The ‘Soy de Tejas’ exhibit at Centro de Artes in San Antonio runs through July 2. Photo courtesy Essentials Creative.

Soy de Tejas: A Statewide Survey of Latinx Art

Closing date: July 2
Venue: Centro de Artes
Address: 101 S. Santa Rosa Ave., San Antonio
Phone: 210-206-2787

In 1985, South Texas musician Steve Jordan sang “Soy de Tejas,” a love letter he wrote to the state and to his Chicano heritage that went on to become a Tejano classic. Almost 40 years later, the song is being given a second life, serving as the title for Soy de Tejas: A Statewide Survey of Latinx Art—an ambitious exhibit at San Antonio’s Centro de Artes that aims to capture the same pride and celebratory spirit of Jordan’s iconic tune.

Featuring the work of 40 Latinx artists, the exhibit, on display through July 2, is meant to showcase the wide range of Latinx experiences across Texas. (The exhibition’s name translates to “I’m from Texas.”) When you take your first steps into the bright, modern space nestled in San Antonio’s historic Market Square, one of the first works you meet is Mi Apa, a larger-than-life painting of artist Arely Morales’ father. With a slight twinkle in his eye, a cooler and his lunch in hand, the portrait is a loving one, catching him just as he walks out the door.

Deeper in, there are saddles tricked out like lowriders, family portraits, and works that feature prayer candles, lotería cards, and the Virgen de Guadalupe.

Mixed media artwork by Natalia Rocafuerte. City of San Antonio Department of Arts & Culture

Curator Rigoberto Luna wanted to tap into a visual lexicon of Latinx culture that felt familiar, but also challenged visitors. He selected an array of artists that are representative of their local scenes, newcomers, Texans who were born here, others who were raised here, all coming together to form a tapestry of Latinx life in Texas. With this approach, it was important to Luna that each piece be accompanied by a placard stating where the artist was from and where they’re based now.

“I wanted people to think about our pathways,” he says. “People have come here in different ways, but even if you leave, you can’t erase the time you’ve spent in Texas.”

Displaying the exhibit in the south-central city of San Antonio was a no-brainer, says Luna. “There aren’t a lot of spaces like [the Centro de Artes] across the state that are specific to the Latino experience,” he says.
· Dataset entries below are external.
-- ==== Sys2Proof/Syntax.lean ====
section
/-! DEFINITION. The command set (30_encoding.md R93): one constructor per row of spec/opcode_table.json. -/

namespace Sys2Proof

/-- The thirteen commands of FCU command set 1.0 (00_scope.md R2, 30_encoding.md R93).
Every operand but the immediate of `crcbyte` is a fixed register (R91, R105). -/
inductive Instr where
  /-- `NOP` (R195) -/
  | nop
  /-- `LOCATE` (R150) -/
  | locate
  /-- `GENFCS` (R165) -/
  | genfcs
  /-- `DETLEN` (R180) -/
  | detlen
  /-- `VALIDATE` (R182) -/
  | validate
  /-- `APPENDFCS` (R166) -/
  | appendfcs
  /-- `CRCINIT` (R163) -/
  | crcinit
  /-- `CRCBYTE imm8` (R164); the immediate is an unsigned byte (R92) -/
  | crcbyte (imm8 : Byte)
  /-- `QINIT` (R112) -/
  | qinit
  /-- `QRESERVE` (R114) -/
  | qreserve
  /-- `QCOMMIT` (R117) -/
  | qcommit
  /-- `QPEEK` (R119) -/
  | qpeek
  /-- `QCONSUME` (R120) -/
  | qconsume
deriving DecidableEq, Repr

/-- The five commands of the queue unit, `op` 0x10 to 0x14 (30_encoding.md R93, R95). -/
def Instr.isQueue : Instr → Bool
  | .nop => false
  | .locate => false
  | .genfcs => false
  | .detlen => false
  | .validate => false
  | .appendfcs => false
  | .crcinit => false
  | .crcbyte _ => false
  | .qinit => true
  | .qreserve => true
  | .qcommit => true
  | .qpeek => true
  | .qconsume => true

end Sys2Proof
end

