-- ==== Sys2Proof/Machine/Queue.lean ====
section
/-! DEFINITION. The Ring Packet Queue unit (40_queue.md): `QINIT`, `QRESERVE`, `QCOMMIT`, `QPEEK`, `QCONSUME`. -/

namespace Sys2Proof.Machine

/-- `QINIT` (R112). -/
def execQinit (s : State) : Result :=
  if s.arg.toNat % 4 ≠ 0 ∨ s.cfg.memSize < s.arg.toNat then s.fail .badArg
  else ((s.setCap s.arg).setEnds noneOffset noneOffset).finish

/-- Where a record of footprint `f` goes in a non-empty queue (R114): its offset and the pad of the old tail, or
none when no contiguous room fits. `rp` is the read position, `wp` the write position (R110). -/
def place (strict : Bool) (f cap rp wp : Nat) : Option (Nat × Nat) :=
  if rp = wp then none
  else if rp < wp then
    if fits strict f (cap - wp) then some (wp, 0)
    else if fits strict f rp then some (0, cap - wp)
    else none
  else if fits strict f (rp - wp) then some (wp, 0)
  else none

/-- The write position `(offset(tail) + memBytes(tail)) mod capacity` (R110). -/
def State.writePos (s : State) : Nat := (s.qtail.toNat + s.memBytes s.qtail.toNat) % s.qcap.toNat

/-- The mutations of `QRESERVE` for a new record at `off` (R114), after the old tail has been padded. -/
def State.reserveAt (s : State) (off f : Nat) : Result :=
  s.withBytes off hdrBytes
    ((((s.putHeader off s.arg.toNat f).setEnds
          (if s.qhead = noneOffset then 0 else s.qhead) (BitVec.ofNat 32 off)).setRec
        (BitVec.ofNat 32 off)).setView (BitVec.ofNat 32 (off + hdrBytes)) s.arg).finish

/-- Pad the tail by `pad` bytes up to the arena end, if the placement wraps (R114). -/
def State.padTail (s : State) (pad : Nat) : State :=
  if 0 < pad then s.putMemBytes s.qtail.toNat (s.memBytes s.qtail.toNat + pad) else s

/-- `QRESERVE` (R114). -/
def execQreserve (s : State) : Result :=
  let f := footprint s.arg.toNat
  if s.qhead = noneOffset then
    if s.qcap.toNat < f then s.fail .alloc else s.reserveAt 0 f
  else
    s.withHeader s.qtail.toNat
      (match place s.cfg.qStrictFit f s.qcap.toNat s.qhead.toNat s.writePos with
        | none => s.fail .alloc
        | some (off, pad) => (s.padTail pad).reserveAt off f)

/-- `QCOMMIT` (R117). -/
def execQcommit (s : State) : Result :=
  if s.qtail = noneOffset ∨ s.recd ≠ s.qtail then s.fail .prog
  else
    let r := s.recd.toNat
    s.withHeader r
      (if s.dataBytes r < s.arg.toNat then s.fail .prog
      else
        ((s.putHeader r s.arg.toNat (s.memBytes r - dn4 (s.dataBytes r - s.arg.toNat))).setView
          (BitVec.ofNat 32 (r + hdrBytes)) s.arg).finish)

/-- `QPEEK` (R119). -/
def execQpeek (s : State) : Result :=
  if s.qhead = noneOffset then ((s.setRec noneOffset).setView noneOffset 0).finish
  else
    let h := s.qhead.toNat
    s.withHeader h
      ((s.setRec s.qhead).setView (BitVec.ofNat 32 (h + hdrBytes)) (BitVec.ofNat 32 (s.dataBytes h))).finish

/-- `QCONSUME` (R120). -/
def execQconsume (s : State) : Result :=
  if s.qhead = noneOffset then s.finish
  else if s.qhead = s.qtail then (s.setEnds noneOffset noneOffset).finish
  else
    let h := s.qhead.toNat
    s.withHeader h ((s.setEnds (BitVec.ofNat 32 ((h + s.memBytes h) % s.qcap.toNat)) s.qtail).finish)

end Sys2Proof.Machine
end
Luna, who also works as the founder, director, and curator of San Antonio’s Presa House Gallery, has made it his mission to challenge the status quo of the art world and support homegrown talent. Presa House Gallery’s new exhibit, Aquí y Allá, opening this weekend and running through April 15, features pieces by women artists and is curated by Dallas-based Nuestra Artist Collective.

Luna has spent the last 10 years cultivating relationships with artists across the state, familiarizing himself with each distinctive art region as he and his partner and Presa House co-founder, Janelle Esparza, set off to art hubs in cities like Corpus Christi, Brownsville, Houston, Dallas, and El Paso to take in gallery openings and visit artists in studio. In the back of his mind, Luna was keeping track of each artist he met, eventually compiling a list of more than 200 who were considered for Soy de Tejas. The sheer scope of the exhibit—over 100 multimedia installations, paintings, sculptures, and even live performance pieces sprawled out over two floors—is something to behold. But more than that, their placement tells a story.

‘Mi Apa’ by Arely Morales. Photo courtesy City of San Antonio Department of Arts & Culture.

Making your way through the exhibit, you encounter different themes: the entrance is focused on family and the types of labor parents perform in order to pave the way for future generations. One standout piece, Untitled (Basket Performance) by Christian Cruz, is a performance art piece in which the artist stacks and balances empty white laundry baskets on her head while she’s turned away from onlookers—a testament to the repetitive and often underappreciated labor of the working class. Visitors can witness the piece on special performance nights during the exhibit’s run.

Other corners of the exhibit focus on themes of displacement, alienation, faith, and food. “All of that combined, with all of these artists together, it’s so many different juxtapositions,” Luna says. “I’m trying to give a glimpse of what it means to be Latinx in Texas.”

A 2019 study of 18 major U.S. museums found that 85 percent of works in their collections belonged to white artists. With exhibits like Soy de Tejas, Luna provides Latinos with an experience that’s often rare in his line of work: seeing themselves reflected. “I’m hoping that the viewers coming from all over can find a piece they relate to,” he says.